Google Plus Is Quietly Making Gains


When I was talking Jack into blogging, I said, “I touch 200,000 people twice a week.”

He said, “How do you know?”

I said, “I counted.”

A month later, he told me a post had gone to a quarter of a million people. I said, “That’s nice.” I wasn’t going to take the bait. He was planning to tell me that he had counted.

My metrics are making a count when something major changes. Not weekly, not monthly, and often not annually.

Last week I saw one of my posts was retweeted, and following the link I got to see the Sales Lab Posts mobile display for the first time.

I thanked the tweeter who replied, would I retweet their stuff?

Nothing wrong with that. What’s the metric? Before I jump in, I want to know how much is enough.

Response? “World domination”

Say what? Well, that’s not coming from my twitter following!

Then I checked and saw I had close to ten times the following on Google Plus. Honest Officer, I have no idea how that happened.

I also prefer monitoring the incoming stream in Google Plus because I can see more of the posts without clicking on them. Twitter has an art form of attention grabbing headlines that are more interesting than the underlying posts.

I know my Plus followers. They have built some space with what they know, what interests them. My Twitter followers are often incomprehensible, although I suspect more than a few are followers of Charles Ponzi.

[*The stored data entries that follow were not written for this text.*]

-- ==== Sys2Proof/Tests/Slice0.lean ====
section
/-! SUPPORT. Tests: words of the encodings, terms the checks refuse, results worked by hand from the tables of the spec, and for
each statement states and operands that meet its hypotheses. -/

namespace Sys2Proof.Tests

set_option Elab.async false

open Sys2Proof.Machine

/-- Each word decodes to the instruction beside it. -/
abbrev Reads (ws : List (Nat × Instr)) : Prop := ∀ e ∈ ws, decodeTableWord 32 e.1 = some e.2

/-- A page of context 1 over the low 64 KiB of HBM, with every permission. -/
def page : Page := ⟨1, 0, 16, 0, true, true, true, .home⟩

/-- The thread in slot 0 of tile 0. -/
def w0 : Who := ⟨0, 0⟩

/-- A thread of context 1 in RUN: p0 and p4 are 1, g5 is -7, g20 is 3, l0 is 11, l1 is 22. -/
def x0 : Slot :=
  { Slot.cold with
    st := .run, ctx := some 1, lastCtx := some 1, pc := 0x1000, tvec := 0x8000, p := 0x11
    g := (Slot.cold.g.set 5 (-7)).set 20 3, l := (Slot.cold.l.set 0 11).set 1 22 }

/-- Slot 0 of tile 0 holding a thread, with context 1 open, its page in the TLB, and 8 KiB of the scratchpad its own. -/
def sx (x : Slot) : State :=
  { (State.reset.setSlot w0 x).modTile 0 fun t => { t with resv := [⟨0, 8192, 1, 1⟩], tlb := [page] } with
    ctxs := [(1, { Ctx.cold with isOpen := true })], pages := [page] }

def s0 : State := sx x0

/-- The thread of `s0` with changes. -/
def sm (f : Slot → Slot) : State := sx (f x0)

/-- The thread of `s0` as the head of a wave of four in one row, or as a member of it. -/
def inWave (k : Nat) (f : Slot → Slot) : State :=
  { sx (f { x0 with wave := some ⟨0, k, 0, 0, none⟩, st := if k = 0 then .run else .member }) with
    waves := [(0, ⟨0, none, 1, 0, 0, 4, 1, 0, [[⟨0x1000, 0, true⟩]], none, 0, false, [], []⟩)], now := 16 * k }

def got? {α : Type} : Got α → Option α
  | .ok a => some a
  | _ => none

def opened? : Opened → Option (Acc × Nat × State)
  | .go a d s => some (a, d, s)
  | .trap _ _ => none

def arrived? : Arrived → Option (Pend × Acc × State)
  | .perform p a s => some (p, a, s)
  | _ => none

/-- The state an instruction leaves. -/
def after (i : Instr) (s : State) : State :=
  match exec i s with
  | .next t => t
  | _ => s

def goesOn (i : Instr) (s : State) : Bool :=
  match exec i s with
  | .next _ => true
  | _ => false

theorem got_of {α : Type} {r : Got α} {a : α} (h : got? r = some a) : r = .ok a := by
  cases r <;> simp_all [got?]

theorem opened_of {r : Opened} {a : Acc} {d : Nat} {s : State} (h : opened? r = some (a, d, s)) : r = .go a d s := by
  cases r <;> simp_all [opened?]

theorem arrived_of {r : Arrived} {p : Pend} {a : Acc} {s : State} (h : arrived? r = some (p, a, s)) : r = .perform p a s := by
  cases r <;> simp_all [arrived?]

/-- The instruction meets the checks of its issue, and its scalar operands are there. -/
def meets (s : State) (i : Instr) : Bool :=
  match instrMeta s.cur.isMember i with
  | some m => decide (s.Issues i m) && (got? (s.operands s.focus m.src m.dst)).isSome
  | none => false

theorem meets_of {s : State} {i : Instr} (h : meets s i = true) :
    ∃ m vs s1, instrMeta s.cur.isMember i = some m ∧ s.Issues i m ∧ s.operands s.focus m.src m.dst = .ok (vs, s1) := by
  unfold meets at h
  split at h
  · rename_i m hm
    simp only [Bool.and_eq_true, decide_eq_true_eq] at h
    obtain ⟨hi, ho⟩ := h
    obtain ⟨⟨vs, s1⟩, ho⟩ := Option.isSome_iff_exists.mp ho
    exact ⟨m, vs, s1, hm, hi, got_of ho⟩
  · cases h

/-- A long-latency instruction of the thread that is pending, first in its program order. -/
def pending (la : Nat) (word : Word) (job : Job) (x : Slot) : Slot :=
  { x with
    iseq := 1, pend := [⟨1, 0, la, 0x0FFC, word, job, 0, 0, 0, false, [], [], 0, []⟩]
    lq := if job.shifts then [⟨1, none⟩] else [] }

/-- Memory written into HBM and the scratchpad of tile 0, little-endian. -/
def withHbm (a : Nat) (v : Word) (s : State) : State := s.putParts [⟨.hbm a, 8, .home⟩] (leBytes 8 v.toNat)
def withPad (a : Nat) (v : Word) (s : State) : State := s.putParts [⟨.spad 0 a, 8, .home⟩] (leBytes 8 v.toNat)

/-- The state some cycles later. -/
def later (n : Nat) (s : State) : State := { s with now := s.now + n }

/-- `s0` with g21 and g5 an address of the scratchpad by `loc` or of HBM by `glob`, g6 a value to store. -/
def at_ (a : Word) : State := sm fun x => { x with g := ((x.g.set 21 a).set 5 a).set 6 0xABCD }

/-- Whether the first pending access of the thread may be performed. -/
def arrives (s : State) (need : Need) : Bool :=
  match s.cur.pend with
  | p :: _ => decide (s.cur.ripe s.now p.seq = some p) &&
    match p.job.acc? with
    | some a => (arrived? (s.arrive w0 p a need)).isSome
    | none => false
  | [] => false

/-- Words of INTA and INTB, the binary rows of Table 6.2, put together from the fields of Tables 4.2 and 4.4 to 4.7 (04 R63, R65). -/
def wordsInta : List (Nat × Instr) := [
  (0x061154B0, .add (.o 1) (.g 5) (.g 20) ⟨1, 3⟩),
  (0x061154B1, .sub (.o 1) (.g 5) (.g 20) ⟨1, 3⟩),
  (0x061154B2, .and (.o 1) (.g 5) (.g 20) ⟨1, 3⟩),
  (0x061154B3, .or (.o 1) (.g 5) (.g 20) ⟨1, 3⟩),
  (0x061154B4, .xor (.o 1) (.g 5) (.g 20) ⟨1, 3⟩),
  (0x061154B5, .andn (.o 1) (.g 5) (.g 20) ⟨1, 3⟩),
  (0x061154B6, .shl (.o 1) (.g 5) (.g 20) ⟨1, 3⟩),
  (0x061154B7, .shr (.o 1) (.g 5) (.g 20) ⟨1, 3⟩),
  (0x061154B8, .sar (.o 1) (.g 5) (.g 20) ⟨1, 3⟩),
  (0x061154B9, .rol (.o 1) (.g 5) (.g 20) ⟨1, 3⟩),
  (0x061154BA, .min (.o 1) (.g 5) (.g 20) ⟨1, 3⟩),
  (0x061154BB, .max (.o 1) (.g 5) (.g 20) ⟨1, 3⟩),
  (0x061154BC, .minn (.o 1) (.g 5) (.g 20) ⟨1, 3⟩),
  (0x061154BD, .maxn (.o 1) (.g 5) (.g 20) ⟨1, 3⟩),
  (0x061154BE, .mul (.o 1) (.g 5) (.g 20) ⟨1, 3⟩),
  (0x061154BF, .mulh (.o 1) (.g 5) (.g 20) ⟨1, 3⟩),
  (0x0A1154B0, .mulhn (.o 1) (.g 5) (.g 20) ⟨1, 3⟩)]

theorem test_words_inta : Reads wordsInta := by decide +kernel

/-- Words of the unary rows of Table 6.3 and `sel`, put together from the fields of Tables 4.2 and 4.4 to 4.7 (04 R63, R65). -/
def wordsIntb : List (Nat × Instr) := [
  (0x0A1140B1, .clz (.o 1) (.g 5) ⟨1, 3⟩),
  (0x0A1140B2, .ctz (.o 1) (.g 5) ⟨1, 3⟩),
  (0x0A1140B3, .popc (.o 1) (.g 5) ⟨1, 3⟩),
  (0x0A1140B4, .brev (.o 1) (.g 5) ⟨1, 3⟩),
  (0x0A1140B5, .bswap (.o 1) (.g 5) ⟨1, 3⟩),
  (0x0A1140B6, .sx8 (.o 1) (.g 5) ⟨1, 3⟩),
  (0x0A1140B7, .sx16 (.o 1) (.g 5) ⟨1, 3⟩),
  (0x0A1140B8, .sx32 (.o 1) (.g 5) ⟨1, 3⟩),
  (0x0A1140B9, .zx8 (.o 1) (.g 5) ⟨1, 3⟩),
  (0x0A1140BA, .zx16 (.o 1) (.g 5) ⟨1, 3⟩),
  (0x0A1140BB, .zx32 (.o 1) (.g 5) ⟨1, 3⟩),
  (0x0A11544C, .sel (.o 1) (.g 5) (.g 20) 4),
  (0x0A1140BD, .abs (.o 1) (.g 5) ⟨1, 3⟩)]

theorem test_words_intb : Reads wordsIntb := by decide +kernel

/-- Words of DIVQ and REMQ, put together from the fields of Tables 4.2 and 4.4 to 4.7 (04 R63, R65). -/
def wordsDivides : List (Nat × Instr) := [
  (0x22115494, .div (.o 1) (.g 5) (.g 20) 9 4),
  (0x2211549C, .divn (.o 1) (.g 5) (.g 20) 9 4),
  (0x26115494, .rem (.o 1) (.g 5) (.g 20) 9 4),
  (0x2611549C, .remn (.o 1) (.g 5) (.g 20) 9 4)]

theorem test_words_divides : Reads wordsDivides := by decide +kernel

/-- Words of the I and U formats, put together from the fields of Tables 4.2 and 4.4 to 4.7 (04 R63, R65). -/
def wordsImmediates : List (Nat × Instr) := [
  (0x2A116A5C, .addi (.o 1) (.g 5) 0x2a5c),
  (0x2E116A5C, .andi (.o 1) (.g 5) 0x2a5c),
  (0x32116A5C, .ori (.o 1) (.g 5) 0x2a5c),
  (0x36116A5C, .xori (.o 1) (.g 5) 0x2a5c),
  (0x3A11402B, .shli (.o 1) (.g 5) 0x2b),
  (0x3E11402B, .shri (.o 1) (.g 5) 0x2b),
  (0x4211402B, .sari (.o 1) (.g 5) 0x2b),
  (0x46116A5C, .muli (.o 1) (.g 5) 0x2a5c),
  (0x48516A5C, .ceqi 5 (.g 5) 0x2a5c),
  (0x4C516A5C, .clti 5 (.g 5) 0x2a5c),
  (0x50516A5C, .cltni 5 (.g 5) 0x2a5c),
  (0x561A5C3D, .movh (.o 1) 0xa5c3d),
  (0x5A1A5C3D, .lpca (.o 1) 0xa5c3d)]

theorem test_words_immediates : Reads wordsImmediates := by decide +kernel

/-- Words of CMP and PRED, put together from the fields of Tables 4.2 and 4.4 to 4.7 (04 R63, R65). -/
def wordsCompares : List (Nat × Instr) := [
  (0x0C5154B0, .ceq 5 (.g 5) (.g 20) ⟨1, 3⟩),
  (0x0C5154B1, .cne 5 (.g 5) (.g 20) ⟨1, 3⟩),
  (0x0C5154B2, .clt 5 (.g 5) (.g 20) ⟨1, 3⟩),
  (0x0C5154B3, .cle 5 (.g 5) (.g 20) ⟨1, 3⟩),
  (0x0C5154B4, .cltn 5 (.g 5) (.g 20) ⟨1, 3⟩),
  (0x0C5154B5, .clen 5 (.g 5) (.g 20) ⟨1, 3⟩),
  (0x0C5154B6, .ctst 5 (.g 5) (.g 20) ⟨1, 3⟩),
  (0x105183B0, .pand 5 6 3 ⟨1, 3⟩),
  (0x105183B1, .por 5 6 3 ⟨1, 3⟩),
  (0x105183B2, .pxor 5 6 3 ⟨1, 3⟩),
  (0x105183B3, .pandn 5 6 3 ⟨1, 3⟩),
  (0x121000B4, .pget (.o 1) ⟨1, 3⟩),
  (0x100140B5, .pput (.g 5) ⟨1, 3⟩)]

theorem test_words_compares : Reads wordsCompares := by decide +kernel

/-- Words of FPS and FPX, put together from the fields of Tables 4.2 and 4.4 to 4.7 (04 R63, R65). -/
def wordsFloats : List (Nat × Instr) := [
  (0x161154B0, .fadd (.o 1) (.g 5) (.g 20) ⟨1, 3⟩),
  (0x161154B1, .fsub (.o 1) (.g 5) (.g 20) ⟨1, 3⟩),
  (0x161154B2, .fmul (.o 1) (.g 5) (.g 20) ⟨1, 3⟩),
  (0x143154B3, .ffma (.g 3) (.g 5) (.g 20) ⟨1, 3⟩),
  (0x161154B4, .fmin (.o 1) (.g 5) (.g 20) ⟨1, 3⟩),
  (0x161154B5, .fmax (.o 1) (.g 5) (.g 20) ⟨1, 3⟩),
  (0x16115EB6, .fcvt (.o 1) (.g 5) 7 2 ⟨1, 3⟩),
  (0x145154B7, .fceq 5 (.g 5) (.g 20) ⟨1, 3⟩),
  (0x145154B8, .fclt 5 (.g 5) (.g 20) ⟨1, 3⟩),
  (0x145154B9, .fcle 5 (.g 5) (.g 20) ⟨1, 3⟩),
  (0x14516ABA, .fcls 5 (.g 5) 0x2a ⟨1, 3⟩),
  (0x1E115494, .fdiv (.o 1) (.g 5) (.g 20) 9 4),
  (0x1E11409C, .fsqr (.o 1) (.g 5) 9 4)]

theorem test_words_floats : Reads wordsFloats := by decide +kernel

/-- Words of branches, CTRL and loops, put together from the fields of Tables 4.2 and 4.4 to 4.7 (04 R63, R65). -/
def wordsControl : List (Nat × Instr) := [
  (0x5DEA5A5B, .b 3 1 0x2a5a5b),
  (0x61EA5A5B, .bl 3 1 0x2a5a5b),
  (0x180140B0, .jr (.g 5) ⟨1, 3⟩),
  (0x1A1140B1, .jlr (.o 1) (.g 5) ⟨1, 3⟩),
  (0x18002AB2, .brk 0x2a ⟨1, 3⟩),
  (0x180154B3, .wjoin (.g 5) (.g 20) ⟨1, 3⟩),
  (0x180140B4, .wleave (.g 5) ⟨1, 3⟩),
  (0x180000B5, .wwork ⟨1, 3⟩),
  (0x180000B6, .wsafe ⟨1, 3⟩),
  (0x64026A5C, .loop (.g 9) 0x2a5c),
  (0x6AAF2A5C, .loopi 0xabc 0x2a5c)]

theorem test_words_control : Reads wordsControl := by decide +kernel

/-- Words of LD and LDA, put together from the fields of Tables 4.2 and 4.4 to 4.7 (04 R63, R65). -/
def wordsLoads : List (Nat × Instr) := [
  (0x6C655A60, .ld8s (.g 6) (.g 21) 1 2 9 4),
  (0x6C655A61, .ld8z (.g 6) (.g 21) 1 2 9 4),
  (0x6C655A62, .ld16s (.g 6) (.g 21) 1 2 9 4),
  (0x6C655A63, .ld16z (.g 6) (.g 21) 1 2 9 4),
  (0x6C655A64, .ld32s (.g 6) (.g 21) 1 2 9 4),
  (0x6C655A65, .ld32z (.g 6) (.g 21) 1 2 9 4),
  (0x6C655A66, .ld64 (.g 6) (.g 21) 1 2 9 4),
  (0x6C655A67, .ld128 (.g 6) (.g 21) 1 2 9 4),
  (0x70655263, .lda32 (.g 6) (.g 21) 1 9 4 3),
  (0x70655663, .lda64 (.g 6) (.g 21) 1 9 4 3)]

I have a sense of pressure that I’m wasting time when I read on the Internet. Turns out I am covering much more ground per minute, and having the search box right on the browser means I don’t have any research tasks waiting when I am done.

I can read a newspaper in 15 minutes. I cover much more ground reading the Plus stream or Reader.

We’ve noticed that there is a definite crewe saying, “I never see Google Plus. They’re not doing so well.” We’ve also noticed there is a 100% correlation with them not having a plus page.

The most common response from Plus users is that they had no great expectations of Google Plus, but it was easy to set up and they use stream, hangout, photos or whatever feature more than they had expected they would.

Google Plus is quietly making gains. How are you moving up?